Pour améliorer et harmoniser la prise en charge des patients présentant une lombalgie commune, la HAS publie une fiche mémo. L’objectif est de guider les professionnels de santé, notamment les médecins généralistes, dans les différentes étapes du diagnostic et du traitement afin de réduire les risques de chronicité et de désinsertion professionnelle. Interview du Dr Florian Bailly, rhumatologue et médecin de la douleur à l'hôpital de la Pitié-Salpêtrière, chargé de projet auprès de la HAS.

 

Pourquoi publier des recommandations sur la prise en charge des patients présentant une lombalgie commune ?

En France, la lombalgie est un problème de santé très fréquent : il s’agit du 2e motif de recours au médecin traitant. La lombalgie est un problème de santé publique, mais aussi de santé au travail avec un impact direct sur la désinsertion professionnelle. 30 % des arrêts de travail de plus de 6 mois sont liés à un problème rachidien. Aujourd’hui, la prise en charge n’est pas toujours optimale : excès d’examens complémentaires prescrits, retard dans l’adressage de certains patients, conseils inadaptés… Face à ces enjeux, il devenait urgent d’actualiser les dernières recommandations qui dataient de 2000.

 

Quels sont les objectifs de cette fiche mémo ?

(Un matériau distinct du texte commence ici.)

/-- The retry-after in µs that a request gets while another holds the session's lock (R65). -/
def State.lockWait (s : State) (v : Session) : Option Nat :=
  if s.timebase < v.lock then some (ceilDiv (v.lock - s.timebase) 1000) else none

/-- Take a session's lock, for a time that no rule gives (R65, log 23). -/
def State.takeLock (s : State) (v : Session) : Session × State :=
  let (d, s) := s.takeFree
  ({ v with lock := s.timebase + d }, s)

/-- Seal a reply record for a session (R63): header, ciphertext, tag. -/
def sealReply (v : Session) (mode epoch : Nat) (plain : List Byte) : List Byte :=
  let ctr := v.repCtr + 1
  let header := leBytes 8 v.ident ++ leBytes 8 ctr ++ leBytes 4 plain.length ++ leBytes 1 mode ++ leBytes 3 0
    ++ leBytes 8 epoch
  let (body, tag) := gcmSeal (replyKey (v.keys.getD [])) (2 * 2 ^ 64 + ctr) header plain
  header ++ body ++ leBytes 16 tag.toNat

/-- Write a record to the next slot of a session's ring and then advance the produced count (R61). -/
def State.ringWrite (s : State) (fn : Nat) (v : Session) (record : List Byte) : State × Session :=
  let slot := v.ring + 64 + (v.produced % v.slots) * v.slotSize
  let s := s.devWrite fn (BitVec.ofNat 64 slot) record
  let v := { v with produced := v.produced + 1 }
  (s.devWrite fn (BitVec.ofNat 64 (v.ring + 8)) (leBytes 8 v.produced), v)

/-- The consumed count as the host has last validly written it (R61). -/
def State.ringConsumed (s : State) (fn : Nat) (v : Session) : Nat :=
  match s.devRead fn (BitVec.ofNat 64 v.ring) 8 with
  | some l => if v.consumed ≤ leNat l ∧ leNat l ≤ v.produced then leNat l else v.consumed
  | none => v.consumed

/-- R71: held replies are dropped, a revocation is signed and kept, and each open session's ring receives a notice. The epoch
in a notice's header is open, since no `SSEAL` commits it: the model puts the world's current epoch. A notice that is longer
than a slot runs on into the bytes after it (log 14). -/
def State.revoke (s : State) (w e : Nat) : State :=
  match s.world? w with
  | none => s
  | some v =>
    let rec_ := s.revocation w v e
    let s := v.sessions.foldl (fun s x =>
      if x.2.keys.isSome then
        let (s, _) := s.ringWrite v.vf x.2 (sealReply x.2 2 v.epoch rec_)
        s
      else s) s
    s.onLodge fun l => { l with revocations := l.revocations ++ [rec_] }

/-- The launches of a world whose partitions are being reset: their nodes complete with this status, each once, and no WATCHDOG
record follows (R76, R273). -/
def State.endResets (s : State) (hit : Ending → Bool) (st : Status) (cause : Nat) : State :=
  let l := ((s.parts.filterMap fun p => p.2.resetOf).filter hit).eraseDups
  let s : State := { s with
    parts := s.parts.map fun p => if p.2.resetOf.any hit then (p.1, { p.2 with resetOf := none }) else p }
  l.foldl (fun s e => s.launchEnded e st cause 0) s
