/-- An access by another class than OPD hits an OPD-tagged line: the world ends (R137). -/
def State.tagOk (s : State) (l : Loc) : Chk Unit :=
  if l.cls != .opd && paModule l.pa == s.pod.self && s.opdTagged l.pa then .endWorld .opd else .ok ()

/-- A stream reads only the bank of its own partition (R126). -/
def State.bankOk (s : State) (n : Nat) (k : Access) (l : Loc) : Bool :=
  !(k == .streamSrc && isOrangery (paLocal l.pa) && s.homePart l.pa != partOfCell n)

/-- `access` of R336 and the checks of R410, in their order, for an access of cell n. -/
def State.access (s : State) (n : Nat) (k : Access) (size : Nat) (va : Word) (sc : Option Scope) : Chk Loc :=
  let c := s.cell n
  let vf := c.ident.vf
  (Chk.need (s.scopeOk vf sc) .scope va).andThen fun _ =>
  (Chk.need (va.extractLsb' 58 6 == 0) .perm va).andThen fun _ =>
  (Chk.need (va.toNat % size == 0) .align va).andThen fun _ =>
  (s.translate c.ident.world k size va).andThen fun l =>
  (Chk.need (s.bankOk n k l) .perm va).andThen fun _ =>
  (s.checkModule vf sc va l).andThen fun l =>
  (s.tagOk l).andThen fun _ => .ok l

/-- Check every page of a range of n bytes, as engine commands do at issue (R131, R246). -/
def State.accessRange (s : State) (n : Nat) (k : Access) (align : Nat) (va : Word) (sc : Option Scope) (len : Nat) :
    Chk Loc :=
  (s.access n k align va sc).andThen fun first =>
    let start := va.toNat / pageBytes
    let pages := (va.toNat + len - 1) / pageBytes - start
    if len = 0 then .ok first
    else if va.toNat + len > 2 ^ 58 then .trap .perm va
    else
    (List.range pages).foldl (fun r i =>
      r.andThen fun _ =>
        (s.access n k align (BitVec.ofNat 64 ((start + i + 1) * pageBytes)) sc).andThen fun _ => .ok first) (.ok first)

/-- Physical address of a byte of a range that has been checked. -/
def State.paOf (s : State) (w : Nat) (va : Nat) : Nat :=
  match s.world? w with
  | none => 0
  | some v => match v.leafAt va with
    | none => 0
    | some (base, l) => l.pa + (va - base)

/-- The page of an address is mapped, on this module outside a retired group. -/
def State.mapped (s : State) (w va : Nat) : Bool :=
  match (s.world? w).bind fun v => v.leafAt va with
  | some (b, l) => l.evicted.isNone && !s.retired.contains ((l.pa + (va - b)) / 65536)
  | none => false

/-! ### Recoverable faults (R99, R131, R270) -/

/-- A fault stands on the page of an address of a world. -/
def FaultRec.on (f : FaultRec) (w va : Nat) : Bool := f.world == w && f.va / pageBytes == va / pageBytes

/-- A fault on a page is recorded once; a further one joins its holders (R99). -/
def State.addFault (s : State) (n : Nat) (kind va : Nat) (thread : Option Nat) : State :=
  let c := s.cell n
  let s := s.countCell n 10 1
  if s.faults.any fun f => f.on c.ident.world va then
    { s with faults := s.faults.map fun f =>
        if f.on c.ident.world va ∧ !f.holders.contains (n, thread) then { f with holders := f.holders ++ [(n, thread)] } else f }
  else { s with faults := s.faults ++ [{
      va := va, world := c.ident.world, part := c.ident.part, cell := n, kind := kind
      ctx := c.ident.ctx, posted := false, time := s.timebase, holders := [(n, thread)], nodes := [] }] }

/-- A fault of cell n on a page that NOMAP has not answered is counted also while the fault ring is off (R99, R281). -/
def State.countDenied (s : State) (n : Nat) (answered : Bool) : State := if answered then s else s.countCell n 10 1

/-- The sequencer or an engine command of a cell waits already on the page of an address. -/
def State.waitsOn (s : State) (n va : Nat) : Bool :=
  s.faults.any fun f => f.on (s.cell n).ident.world va && f.holders.contains (n, none)

/-- A NOMAP answer to a page is used up. -/
def Cell.useDenial (c : Cell) (va : Nat) : Cell :=
  c.withSeq fun q => { q with denied := q.denied.filter (· != va / pageBytes) }

/-- XLATE of a sequencer access: PERM where NOMAP has answered or the fault ring is off, else the instruction is held
(R99, R131). -/
def State.heldOutcome (s : State) (n : Nat) (word : W32) (kind va : Nat) : State :=
  let answered := (s.cell n).seq.denied.contains (va / pageBytes)
  if !s.fring.en || answered then
    ((s.countDenied n answered).onCell n fun c => c.useDenial va).takeTrap n .perm (BitVec.ofNat 64 va) word
  else if s.waitsOn n va then s
  else s.addFault n kind va none

/-- The payload bytes of a pod flit (R32), which meter index 6 counts (R72). -/
def flitPayload : Nat := 224

/-- Send an access of cell n to the home module of its page (R36, R72). -/
def State.sendRemote (s : State) (n : Nat) (l : Loc) (va : Nat) (waits : Bool) (op : RemoteOp) : State :=
  let r : RemoteAcc := { pa := l.pa, va := va, since := s.timebase, waits := waits, held := false, answer := none }
  let w := (s.cell n).ident.world
  let s := (s.onCell n fun c => { c with remote := c.remote ++ [r] }).meter (partOfCell n) 6 flitPayload
  s.sendFlit (s.newFlit (paModule l.pa) (.request n w l.pa l.cls.code op))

La fiche vise à améliorer la prise en charge des patients présentant une lombalgie commune, à savoir une douleur lombaire sans signes d’alerte. La fiche aborde différents points : l’évaluation clinique et du risque de chronicité, la pertinence de l’imagerie, le parcours optimal de prise en charge du patient ou encore la stratégie thérapeutique, qu’elle soit médicamenteuse ou non. Elle propose également de nouvelles définitions : le risque de chronicisation est au cœur de ce nouveau cadre. L’enjeu principal est bien d’identifier les patients lombalgiques à risque de chronicisation, pour pouvoir agir plus vite et plus intensément.

 

Pouvez-vous nous donner des exemples de facteurs de passage à la chronicité ?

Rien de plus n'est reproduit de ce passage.